在北京,庞大的文化文艺圈子,有半壁江山被一群有着同一种身份标签的人占据——大院子弟,其中,最具代表性的人物有姜文、王朔、葛优、崔健、马未都等等。
大院是特殊的历史时期投射到建筑物上的特殊产物,是一个部队或一个单位的人员和其家属的生活区,通常,大院里会自带小卖部、理发店、小饭馆等生活配套。
南宁也有很多大院。虽然由于地方土壤不一样,南宁的大院似乎没怎么孕育出名噪一时的大人物,但据说,很多从大院里走出来的人,后来都成为了推动南宁城市发展的中坚力量。
无论是数十年前还是今天,大院都是一座城市里气质最为独特的住宅小区。
但是,随着旧改的推进,大院渐渐走到了历史的边缘。4个月前,南宁地委大院一期旧改动工,一栋栋老房子在机械轰鸣声中倒下;两个月前,大板二区的拆迁公告也贴满了小区里的角角落落……大院虽好,奈何人间留不住。
因此,为了记录大院,我们从今天起将陆续推出“城市记忆馆·大院”系列,尽可能地以图文和视频的方式,为大家保留一份关于大院的记忆。
本文我要写的是新竹小区,并以此为本系列的开篇。

打败了很多新房的“老破小”
我最近一次去新竹小区,是去参观朋友陈小姐的新家。

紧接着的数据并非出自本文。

/-- A completion or an error is reported to firmware (R248, R550); where its code stands is log 91, DEDUCED, safe. -/
def State.fwReport (s : State) (cls num : Nat) (c : Code) : State :=
  (s.updEngine cls num fun e => { e with report := c }).setInput (fwSource cls num) true

/-- Firmware issues a descriptor to an instance: one that fails a check is reported and does not start (R248); a full queue takes none;
an accepted one takes an entry (R249). -/
def State.fwIssue (s : State) (cls num : Nat) (d : Desc) (bad : Code) : State :=
  let named := fld d.raw 16 1
  if bad ≠ E.ok then s.fwReport cls num bad
  else if (named ≠ 0xFF ∧ named ≠ num) ∨ queueCap cls ≤ (s.engine cls num).queue.length then s
  else
    let s := (s.updMs fun m => { m with serial := m.serial + 1 }).updEngine cls num fun e =>
      { e with queue := e.queue ++ [{ d with serial := s.ms.serial }], gated := false, idleRun := 0 }
    s.updEngine cls num fun e => s.refresh e

/-- A firmware operation ends: its status record at a physical address, then DONE_CTR, then the entry frees (R249, R251); firmware hears
of it. -/
def State.fwDone (s : State) (cls num : Nat) (d : Desc) (e : Ending) : State :=
  let s := if d.statusAddr = 0 then s else s.poke d.statusAddr e.bytes
  ((s.freeEntry cls num d.serial).doneCtr d).fwReport cls num e.err

/-- A crossing holds a granule of these ranges at its home (R296, R299). -/
def State.rangesHeld (s : State) (rs : List (Nat × Nat)) : Bool := rs.any fun r => s.rangeHeld r.1 r.2

/-- A firmware engine reads a physical range: the errors that it finds there take effect (R236, R319), and no bytes come from an
uncorrectable word. -/
def Acc.physRead (a : Acc) (pa n : Nat) : Option (List Byte) × Acc :=
  let f := splitFinds a.finds [(pa, n)]
  let s := a.s.meetFinds f.1
  (if s.ms.poisoned pa n then none else some (rdBytes s.ms.mem pa n), { a with s := s, finds := f.2 })

/-- The operation ends with a code. -/
def Acc.fail (a : Acc) (c : Code) : Acc := { a with part := { a.part with err := c } }

/-- How a firmware operation runs: its units (R254), what one does, the ranges it writes, and its status. -/
structure FwOp where
  units : Desc → Nat
  unit : Desc → Nat → Acc → Acc
  writes : Desc → List (Nat × Nat)
  ending : Part → Ending

/-- Runs the next units of the running operation, and completes it after the last or at an error (R252, R254). It waits while a
crossing holds what it writes (R296, R299). -/
def State.fwRun (s : State) (cls op : Nat) (r : EngRun) (o : FwOp) : State :=
  match s.runningOp cls r.num op with
  | none => s
  | some d =>
    if s.rangesHeld (o.writes d ++ if d.statusAddr = 0 then [] else [(d.statusAddr, 16)]) then s
    else
      let n := Nat.min (o.units d - d.progress) r.units
      let a := ((List.range n).map fun k => d.progress + k).foldl (fun (a : Acc) k => if a.part.err = E.ok then o.unit d k a else a)
        { s := s, part := d.part, finds := r.finds }
      if a.part.err = E.ok ∧ d.progress + n < o.units d then
        a.s.saveDesc cls r.num d.serial fun d => { d with progress := d.progress + n, part := a.part }
      else a.s.fwDone cls r.num d (o.ending a.part)

/-- A command of a firmware engine: a descriptor that firmware issues with it, if any, is offered to the instance, an idle instance
chooses (R249, R402), and the running operation goes on (log 62, DESIGN CHOICE, safe). -/
def State.fwCommand (s : State) (cls op : Nat) (r : EngRun) (raw aux : List Byte) (account : Desc → Nat) (bad : Desc → Code) (o : FwOp) : State :=
  if !s.live then s
  else
    let d := fwDesc raw aux
    let s := if raw.isEmpty then s else s.fwIssue cls r.num { d with account := account d } (bad d)
    (s.chooseEngine cls r.num).fwRun cls op r o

她在今年7月份买下了这个小区的一套约80平米的小户型,总价110多万,目前装修已接近尾声。
我一直不解的是,她买房前做过诸多对比,但是为什么最后选择了这么一套老破小?刚走进新竹小区,大院的内部环境就回答了这个问题——这是一个很特别的小区,热爱生活的人,很难不被它打动。
新竹小区很宜居,首先体现在绿化上。绿化率高达45%,如果从足够高的空中俯瞰这片区域,所有的细节你都可能看不见,但一定能看到一大片绿色。
小区里大树很多,每条路都有,亭亭如盖。有一棵古榕,看起来年事甚高,树干巨大,估计三个成年人手拉手都合围不了。裸露在外面的锈褐色的气根,盘根错节,像怪物的爪牙一样。
树冠大到遮天蔽日的程度,像是一把撑在十几米高处的大伞,热天能维持一个较低的局部地区温度。
不光是这棵古榕海拔很高,十几二十米的大树在新竹小区里很常见。这是我在朋友家拍的照片,她家在6楼,这棵树已经高出楼顶不少。风一吹,树顶就晃动,像摇滚乐队演唱会现场那些比着金属礼摇晃着脑袋的歌迷一样。
大院里种着很多羊蹄甲,大部分都开了满满一树的花,有的还挂着一串串豆荚一样的果实。这种植物花期长达半年之久,可见“花无百日红”的说法并不准确。
小区里还种有一些桂花,都还是青少年时期的小树苗,但是枝头开了不少花,可见这些桂花树挺早熟的。秋风起,桂花香,从桂花树旁走过,我忍不住对着一棵练起了深呼吸。
宜不宜居,人说了还不算,还得鸟类来做旁证。新竹小区里,飞鸟很多,叫得很欢。我那天拍到了一只体型比较大的鸟,蹲在一根小树枝上,嘴巴里叫个不停,感觉它是在对树枝说:我很重,你忍一下。
说出来你可能不信,新竹小区紧紧靠着民族大道,大马路上车水马龙,但小区里却安静得出奇,仿佛和民族大道之间隔着一层肉眼看不见的结界。我在小区里逛了好几圈,发现音量最大的声源就是树上那群不轻易住嘴的鸟。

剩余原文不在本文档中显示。